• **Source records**
:::::

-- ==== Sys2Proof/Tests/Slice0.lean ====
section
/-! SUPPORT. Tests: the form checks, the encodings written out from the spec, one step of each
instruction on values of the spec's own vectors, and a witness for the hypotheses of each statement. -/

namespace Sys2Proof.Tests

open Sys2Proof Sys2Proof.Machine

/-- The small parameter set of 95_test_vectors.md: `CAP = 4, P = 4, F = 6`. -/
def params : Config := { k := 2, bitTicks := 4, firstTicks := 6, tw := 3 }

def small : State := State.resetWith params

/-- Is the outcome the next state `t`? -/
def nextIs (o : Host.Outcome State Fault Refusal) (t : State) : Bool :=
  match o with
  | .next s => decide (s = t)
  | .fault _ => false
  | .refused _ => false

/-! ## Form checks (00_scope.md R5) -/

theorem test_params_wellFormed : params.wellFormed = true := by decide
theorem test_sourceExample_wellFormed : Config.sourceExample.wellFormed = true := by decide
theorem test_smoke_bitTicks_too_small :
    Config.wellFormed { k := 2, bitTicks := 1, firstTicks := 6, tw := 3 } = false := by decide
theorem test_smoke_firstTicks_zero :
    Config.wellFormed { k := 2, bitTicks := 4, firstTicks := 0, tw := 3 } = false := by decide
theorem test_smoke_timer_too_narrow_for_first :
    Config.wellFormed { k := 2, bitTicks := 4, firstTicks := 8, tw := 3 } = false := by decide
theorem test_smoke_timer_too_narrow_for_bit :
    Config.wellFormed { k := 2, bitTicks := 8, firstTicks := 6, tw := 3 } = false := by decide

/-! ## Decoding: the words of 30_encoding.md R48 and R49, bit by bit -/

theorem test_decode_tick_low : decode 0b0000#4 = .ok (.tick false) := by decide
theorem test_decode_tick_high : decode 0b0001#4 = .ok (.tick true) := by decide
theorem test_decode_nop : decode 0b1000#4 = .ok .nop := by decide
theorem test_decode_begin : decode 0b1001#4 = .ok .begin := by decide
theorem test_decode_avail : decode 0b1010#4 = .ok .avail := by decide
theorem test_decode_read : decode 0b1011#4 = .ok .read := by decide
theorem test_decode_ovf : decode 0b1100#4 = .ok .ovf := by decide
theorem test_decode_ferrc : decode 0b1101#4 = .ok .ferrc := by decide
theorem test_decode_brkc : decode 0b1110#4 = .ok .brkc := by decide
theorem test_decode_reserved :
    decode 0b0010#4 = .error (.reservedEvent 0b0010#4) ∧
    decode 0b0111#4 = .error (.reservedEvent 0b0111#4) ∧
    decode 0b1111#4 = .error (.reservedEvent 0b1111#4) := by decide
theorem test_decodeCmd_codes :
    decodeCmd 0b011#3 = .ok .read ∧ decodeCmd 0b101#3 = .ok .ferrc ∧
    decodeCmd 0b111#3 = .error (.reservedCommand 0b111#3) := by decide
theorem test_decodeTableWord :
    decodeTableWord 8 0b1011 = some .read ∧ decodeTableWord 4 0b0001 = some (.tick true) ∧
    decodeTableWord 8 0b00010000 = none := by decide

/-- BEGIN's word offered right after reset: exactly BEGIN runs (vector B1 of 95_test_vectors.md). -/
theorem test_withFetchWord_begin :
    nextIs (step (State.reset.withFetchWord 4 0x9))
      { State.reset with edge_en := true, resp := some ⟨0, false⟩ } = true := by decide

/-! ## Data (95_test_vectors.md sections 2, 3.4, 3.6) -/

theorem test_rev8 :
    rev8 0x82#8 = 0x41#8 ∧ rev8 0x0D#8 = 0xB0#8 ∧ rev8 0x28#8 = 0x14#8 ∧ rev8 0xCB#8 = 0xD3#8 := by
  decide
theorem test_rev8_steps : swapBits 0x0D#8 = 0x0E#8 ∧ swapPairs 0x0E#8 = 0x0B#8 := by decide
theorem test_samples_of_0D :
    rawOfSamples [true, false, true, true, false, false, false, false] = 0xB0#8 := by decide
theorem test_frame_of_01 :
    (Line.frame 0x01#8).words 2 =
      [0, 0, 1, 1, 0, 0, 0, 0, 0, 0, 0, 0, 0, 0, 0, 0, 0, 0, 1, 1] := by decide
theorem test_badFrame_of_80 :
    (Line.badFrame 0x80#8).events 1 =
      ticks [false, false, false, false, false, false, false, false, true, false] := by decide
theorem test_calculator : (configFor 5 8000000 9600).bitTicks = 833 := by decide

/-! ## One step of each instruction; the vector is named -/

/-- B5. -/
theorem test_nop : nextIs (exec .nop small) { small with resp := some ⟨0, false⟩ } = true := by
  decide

:::::

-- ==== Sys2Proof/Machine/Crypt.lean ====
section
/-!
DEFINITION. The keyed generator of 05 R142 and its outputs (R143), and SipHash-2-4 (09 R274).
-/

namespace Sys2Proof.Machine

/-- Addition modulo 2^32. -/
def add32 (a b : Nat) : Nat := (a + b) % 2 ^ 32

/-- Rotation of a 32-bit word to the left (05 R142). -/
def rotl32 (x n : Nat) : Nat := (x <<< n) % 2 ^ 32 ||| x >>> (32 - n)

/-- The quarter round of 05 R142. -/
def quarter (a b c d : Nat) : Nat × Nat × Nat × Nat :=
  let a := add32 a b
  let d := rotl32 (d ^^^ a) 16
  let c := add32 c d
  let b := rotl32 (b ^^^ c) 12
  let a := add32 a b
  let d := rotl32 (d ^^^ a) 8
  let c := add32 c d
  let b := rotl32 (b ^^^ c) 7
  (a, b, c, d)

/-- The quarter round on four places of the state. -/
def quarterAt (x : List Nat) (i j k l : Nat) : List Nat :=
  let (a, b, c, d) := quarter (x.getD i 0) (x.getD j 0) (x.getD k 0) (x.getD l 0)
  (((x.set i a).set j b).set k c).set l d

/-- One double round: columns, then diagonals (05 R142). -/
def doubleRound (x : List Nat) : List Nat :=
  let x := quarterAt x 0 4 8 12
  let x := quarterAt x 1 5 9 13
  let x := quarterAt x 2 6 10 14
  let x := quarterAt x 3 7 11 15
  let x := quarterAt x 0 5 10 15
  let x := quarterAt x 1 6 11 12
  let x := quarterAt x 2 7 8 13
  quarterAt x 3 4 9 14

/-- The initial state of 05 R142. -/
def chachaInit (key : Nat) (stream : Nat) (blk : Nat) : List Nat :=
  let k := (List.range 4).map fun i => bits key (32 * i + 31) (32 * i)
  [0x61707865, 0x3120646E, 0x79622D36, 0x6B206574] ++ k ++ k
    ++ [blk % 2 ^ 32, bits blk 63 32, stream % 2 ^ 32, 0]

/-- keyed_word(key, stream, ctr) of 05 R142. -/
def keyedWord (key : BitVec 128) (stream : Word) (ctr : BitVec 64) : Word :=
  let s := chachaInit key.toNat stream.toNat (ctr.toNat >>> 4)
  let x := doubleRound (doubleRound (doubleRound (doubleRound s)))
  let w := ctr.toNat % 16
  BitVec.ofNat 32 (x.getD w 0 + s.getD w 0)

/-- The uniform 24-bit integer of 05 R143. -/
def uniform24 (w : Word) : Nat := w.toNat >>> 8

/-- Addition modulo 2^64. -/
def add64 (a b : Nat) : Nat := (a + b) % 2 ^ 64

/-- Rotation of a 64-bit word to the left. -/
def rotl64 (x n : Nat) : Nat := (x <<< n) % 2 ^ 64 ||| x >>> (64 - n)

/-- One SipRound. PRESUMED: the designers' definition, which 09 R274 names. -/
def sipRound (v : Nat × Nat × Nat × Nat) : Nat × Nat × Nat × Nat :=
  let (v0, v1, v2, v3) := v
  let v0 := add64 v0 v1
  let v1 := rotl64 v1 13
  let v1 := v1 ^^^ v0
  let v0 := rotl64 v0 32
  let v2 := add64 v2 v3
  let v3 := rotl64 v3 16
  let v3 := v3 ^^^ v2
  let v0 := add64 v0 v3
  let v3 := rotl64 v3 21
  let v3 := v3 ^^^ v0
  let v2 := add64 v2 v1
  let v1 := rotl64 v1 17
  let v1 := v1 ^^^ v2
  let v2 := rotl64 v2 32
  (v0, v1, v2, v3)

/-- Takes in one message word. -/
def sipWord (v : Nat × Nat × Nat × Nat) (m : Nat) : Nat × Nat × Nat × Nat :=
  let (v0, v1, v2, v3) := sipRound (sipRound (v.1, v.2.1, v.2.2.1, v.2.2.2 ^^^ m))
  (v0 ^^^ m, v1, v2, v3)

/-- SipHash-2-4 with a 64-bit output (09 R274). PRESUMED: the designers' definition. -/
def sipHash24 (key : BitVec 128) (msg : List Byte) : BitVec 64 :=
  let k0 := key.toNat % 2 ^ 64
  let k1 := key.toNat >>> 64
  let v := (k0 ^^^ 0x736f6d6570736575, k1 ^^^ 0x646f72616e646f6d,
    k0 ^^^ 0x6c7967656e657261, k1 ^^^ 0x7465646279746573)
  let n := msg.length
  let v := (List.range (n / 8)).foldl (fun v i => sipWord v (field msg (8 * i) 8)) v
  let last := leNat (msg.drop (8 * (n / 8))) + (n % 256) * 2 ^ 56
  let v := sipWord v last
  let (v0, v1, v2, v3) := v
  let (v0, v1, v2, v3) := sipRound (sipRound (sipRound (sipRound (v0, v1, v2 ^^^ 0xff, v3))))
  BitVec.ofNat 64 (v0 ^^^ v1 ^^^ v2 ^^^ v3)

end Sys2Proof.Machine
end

:::::

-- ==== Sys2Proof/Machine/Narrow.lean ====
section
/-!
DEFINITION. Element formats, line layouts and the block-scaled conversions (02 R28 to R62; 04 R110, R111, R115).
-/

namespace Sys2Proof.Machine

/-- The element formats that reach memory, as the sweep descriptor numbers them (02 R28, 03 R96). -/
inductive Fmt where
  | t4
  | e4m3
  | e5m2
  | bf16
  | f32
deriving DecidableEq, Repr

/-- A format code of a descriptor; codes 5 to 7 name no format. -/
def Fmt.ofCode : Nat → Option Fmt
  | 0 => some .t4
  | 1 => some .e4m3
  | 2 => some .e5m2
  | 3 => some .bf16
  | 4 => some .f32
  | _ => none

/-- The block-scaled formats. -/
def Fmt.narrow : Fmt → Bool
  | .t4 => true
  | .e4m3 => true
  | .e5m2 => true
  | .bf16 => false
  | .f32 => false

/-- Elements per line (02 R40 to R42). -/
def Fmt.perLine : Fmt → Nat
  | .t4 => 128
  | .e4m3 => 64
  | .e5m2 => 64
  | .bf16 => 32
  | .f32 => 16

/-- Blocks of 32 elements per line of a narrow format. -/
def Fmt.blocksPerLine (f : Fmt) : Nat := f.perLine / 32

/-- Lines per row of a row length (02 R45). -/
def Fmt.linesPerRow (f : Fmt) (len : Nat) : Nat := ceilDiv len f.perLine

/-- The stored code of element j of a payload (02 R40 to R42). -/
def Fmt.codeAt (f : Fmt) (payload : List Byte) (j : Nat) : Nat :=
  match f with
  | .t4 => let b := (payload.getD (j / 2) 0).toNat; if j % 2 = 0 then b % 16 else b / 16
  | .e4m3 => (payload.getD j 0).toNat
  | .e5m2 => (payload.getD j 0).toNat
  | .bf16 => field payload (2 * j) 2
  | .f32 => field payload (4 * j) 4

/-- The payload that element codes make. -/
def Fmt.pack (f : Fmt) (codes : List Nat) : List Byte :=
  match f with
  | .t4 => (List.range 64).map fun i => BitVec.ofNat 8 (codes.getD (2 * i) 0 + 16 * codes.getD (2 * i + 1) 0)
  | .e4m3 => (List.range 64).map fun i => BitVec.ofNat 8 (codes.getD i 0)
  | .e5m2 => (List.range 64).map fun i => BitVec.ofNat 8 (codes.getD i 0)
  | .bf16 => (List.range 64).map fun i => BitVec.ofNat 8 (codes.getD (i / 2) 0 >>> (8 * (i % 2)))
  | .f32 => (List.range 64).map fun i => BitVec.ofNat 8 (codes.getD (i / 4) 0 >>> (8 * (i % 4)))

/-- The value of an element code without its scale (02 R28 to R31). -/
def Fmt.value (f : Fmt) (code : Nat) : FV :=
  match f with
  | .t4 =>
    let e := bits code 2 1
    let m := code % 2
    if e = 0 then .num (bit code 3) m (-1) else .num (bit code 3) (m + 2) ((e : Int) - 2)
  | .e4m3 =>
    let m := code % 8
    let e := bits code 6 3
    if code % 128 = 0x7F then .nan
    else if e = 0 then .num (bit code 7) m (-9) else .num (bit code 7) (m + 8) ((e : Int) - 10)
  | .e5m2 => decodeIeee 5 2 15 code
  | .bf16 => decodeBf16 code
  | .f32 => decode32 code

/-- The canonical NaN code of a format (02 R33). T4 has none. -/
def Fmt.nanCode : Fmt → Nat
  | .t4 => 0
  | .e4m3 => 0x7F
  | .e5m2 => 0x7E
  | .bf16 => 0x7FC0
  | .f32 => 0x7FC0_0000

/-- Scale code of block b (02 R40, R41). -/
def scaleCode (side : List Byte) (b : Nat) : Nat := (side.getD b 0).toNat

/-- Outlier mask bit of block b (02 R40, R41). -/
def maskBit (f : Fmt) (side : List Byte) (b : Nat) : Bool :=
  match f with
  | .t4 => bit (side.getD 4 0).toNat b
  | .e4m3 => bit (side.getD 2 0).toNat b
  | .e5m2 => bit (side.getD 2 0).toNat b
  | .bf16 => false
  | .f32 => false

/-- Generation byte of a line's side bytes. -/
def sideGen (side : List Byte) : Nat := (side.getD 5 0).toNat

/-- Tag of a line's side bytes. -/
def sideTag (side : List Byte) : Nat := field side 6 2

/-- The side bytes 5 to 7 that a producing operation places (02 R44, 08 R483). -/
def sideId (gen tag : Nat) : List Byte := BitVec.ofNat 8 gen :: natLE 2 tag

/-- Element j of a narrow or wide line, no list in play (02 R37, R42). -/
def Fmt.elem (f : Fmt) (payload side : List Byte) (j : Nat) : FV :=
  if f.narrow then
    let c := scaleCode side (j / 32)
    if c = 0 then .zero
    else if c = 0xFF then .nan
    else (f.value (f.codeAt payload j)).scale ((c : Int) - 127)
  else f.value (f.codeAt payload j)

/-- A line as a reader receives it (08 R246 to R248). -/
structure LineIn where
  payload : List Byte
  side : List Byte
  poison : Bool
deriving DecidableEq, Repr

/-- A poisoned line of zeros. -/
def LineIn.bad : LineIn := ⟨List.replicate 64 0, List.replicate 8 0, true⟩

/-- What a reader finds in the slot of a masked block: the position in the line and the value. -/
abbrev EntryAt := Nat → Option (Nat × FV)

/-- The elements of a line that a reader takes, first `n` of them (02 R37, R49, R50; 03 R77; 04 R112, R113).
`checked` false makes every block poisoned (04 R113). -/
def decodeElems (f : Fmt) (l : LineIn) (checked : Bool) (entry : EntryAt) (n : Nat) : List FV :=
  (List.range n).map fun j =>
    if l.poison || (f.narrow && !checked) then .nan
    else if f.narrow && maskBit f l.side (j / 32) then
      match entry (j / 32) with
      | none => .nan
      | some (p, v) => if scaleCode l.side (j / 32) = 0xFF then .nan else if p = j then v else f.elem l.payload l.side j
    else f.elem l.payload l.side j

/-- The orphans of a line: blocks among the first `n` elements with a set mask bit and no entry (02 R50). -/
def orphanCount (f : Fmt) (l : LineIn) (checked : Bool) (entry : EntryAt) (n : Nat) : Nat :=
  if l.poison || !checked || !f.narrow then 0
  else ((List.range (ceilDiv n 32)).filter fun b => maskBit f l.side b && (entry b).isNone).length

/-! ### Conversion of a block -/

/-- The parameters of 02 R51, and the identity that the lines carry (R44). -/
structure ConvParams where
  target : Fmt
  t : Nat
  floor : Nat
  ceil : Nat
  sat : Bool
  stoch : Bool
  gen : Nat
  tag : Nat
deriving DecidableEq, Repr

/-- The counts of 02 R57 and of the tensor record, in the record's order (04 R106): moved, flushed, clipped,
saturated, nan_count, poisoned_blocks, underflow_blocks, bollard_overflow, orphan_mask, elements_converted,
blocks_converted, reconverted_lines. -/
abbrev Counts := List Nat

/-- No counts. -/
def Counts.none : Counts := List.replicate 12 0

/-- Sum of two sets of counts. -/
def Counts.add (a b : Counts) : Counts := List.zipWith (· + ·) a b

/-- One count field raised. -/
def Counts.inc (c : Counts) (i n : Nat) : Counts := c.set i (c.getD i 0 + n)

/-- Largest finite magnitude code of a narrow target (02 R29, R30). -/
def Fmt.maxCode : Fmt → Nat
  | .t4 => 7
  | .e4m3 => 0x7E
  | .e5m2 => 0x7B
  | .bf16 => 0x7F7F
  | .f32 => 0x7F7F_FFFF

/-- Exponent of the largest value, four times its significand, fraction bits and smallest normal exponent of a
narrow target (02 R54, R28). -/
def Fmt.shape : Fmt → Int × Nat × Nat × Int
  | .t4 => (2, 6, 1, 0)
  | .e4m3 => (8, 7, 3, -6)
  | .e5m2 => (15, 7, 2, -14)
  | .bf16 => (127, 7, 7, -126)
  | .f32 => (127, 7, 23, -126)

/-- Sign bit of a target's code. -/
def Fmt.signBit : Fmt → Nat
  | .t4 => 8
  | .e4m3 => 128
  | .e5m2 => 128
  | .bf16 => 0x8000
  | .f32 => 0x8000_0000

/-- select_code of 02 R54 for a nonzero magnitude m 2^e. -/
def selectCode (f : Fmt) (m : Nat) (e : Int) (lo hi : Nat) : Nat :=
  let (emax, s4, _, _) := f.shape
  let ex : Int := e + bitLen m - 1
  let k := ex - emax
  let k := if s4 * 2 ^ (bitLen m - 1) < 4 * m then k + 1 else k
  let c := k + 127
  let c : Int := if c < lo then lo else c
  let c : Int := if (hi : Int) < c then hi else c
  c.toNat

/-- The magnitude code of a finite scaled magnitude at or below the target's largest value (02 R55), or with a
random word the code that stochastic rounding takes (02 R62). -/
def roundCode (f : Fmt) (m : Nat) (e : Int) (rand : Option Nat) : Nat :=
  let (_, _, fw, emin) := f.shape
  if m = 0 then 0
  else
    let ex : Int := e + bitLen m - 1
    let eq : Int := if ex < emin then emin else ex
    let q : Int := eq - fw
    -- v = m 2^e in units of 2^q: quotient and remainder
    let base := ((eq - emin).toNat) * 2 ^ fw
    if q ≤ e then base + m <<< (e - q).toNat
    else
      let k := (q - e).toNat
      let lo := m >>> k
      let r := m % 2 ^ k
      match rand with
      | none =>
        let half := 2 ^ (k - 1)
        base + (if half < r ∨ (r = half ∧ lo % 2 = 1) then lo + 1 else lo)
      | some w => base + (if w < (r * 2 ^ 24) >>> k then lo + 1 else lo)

:::::

• **WHAT IS EXPECTED**
All lines in the data above from the one with "else b / 16" through the one with "08 R483). -/" must be repeated exactly, and no others.

• **ANSWER SECTION**
  | .t4 => let b := (payload.getD (j / 2) 0).toNat; if j % 2 = 0 then b % 16 else b / 16
  | .e4m3 => (payload.getD j 0).toNat
  | .e5m2 => (payload.getD j 0).toNat
  | .bf16 => field payload (2 * j) 2
  | .f32 => field payload (4 * j) 4

/-- The payload that element codes make. -/
def Fmt.pack (f : Fmt) (codes : List Nat) : List Byte :=
  match f with
  | .t4 => (List.range 64).map fun i => BitVec.ofNat 8 (codes.getD (2 * i) 0 + 16 * codes.getD (2 * i + 1) 0)
  | .e4m3 => (List.range 64).map fun i => BitVec.ofNat 8 (codes.getD i 0)
  | .e5m2 => (List.range 64).map fun i => BitVec.ofNat 8 (codes.getD i 0)
  | .bf16 => (List.range 64).map fun i => BitVec.ofNat 8 (codes.getD (i / 2) 0 >>> (8 * (i % 2)))
  | .f32 => (List.range 64).map fun i => BitVec.ofNat 8 (codes.getD (i / 4) 0 >>> (8 * (i % 4)))

/-- The value of an element code without its scale (02 R28 to R31). -/
def Fmt.value (f : Fmt) (code : Nat) : FV :=
  match f with
  | .t4 =>
    let e := bits code 2 1
    let m := code % 2
    if e = 0 then .num (bit code 3) m (-1) else .num (bit code 3) (m + 2) ((e : Int) - 2)
  | .e4m3 =>
    let m := code % 8
    let e := bits code 6 3
    if code % 128 = 0x7F then .nan
    else if e = 0 then .num (bit code 7) m (-9) else .num (bit code 7) (m + 8) ((e : Int) - 10)
  | .e5m2 => decodeIeee 5 2 15 code
  | .bf16 => decodeBf16 code
  | .f32 => decode32 code

/-- The canonical NaN code of a format (02 R33). T4 has none. -/
def Fmt.nanCode : Fmt → Nat
  | .t4 => 0
  | .e4m3 => 0x7F
  | .e5m2 => 0x7E
  | .bf16 => 0x7FC0
  | .f32 => 0x7FC0_0000

/-- Scale code of block b (02 R40, R41). -/
def scaleCode (side : List Byte) (b : Nat) : Nat := (side.getD b 0).toNat

/-- Outlier mask bit of block b (02 R40, R41). -/
def maskBit (f : Fmt) (side : List Byte) (b : Nat) : Bool :=
  match f with
  | .t4 => bit (side.getD 4 0).toNat b
  | .e4m3 => bit (side.getD 2 0).toNat b
  | .e5m2 => bit (side.getD 2 0).toNat b
  | .bf16 => false
  | .f32 => false

/-- Generation byte of a line's side bytes. -/
def sideGen (side : List Byte) : Nat := (side.getD 5 0).toNat

/-- Tag of a line's side bytes. -/
def sideTag (side : List Byte) : Nat := field side 6 2

/-- The side bytes 5 to 7 that a producing operation places (02 R44, 08 R483). -/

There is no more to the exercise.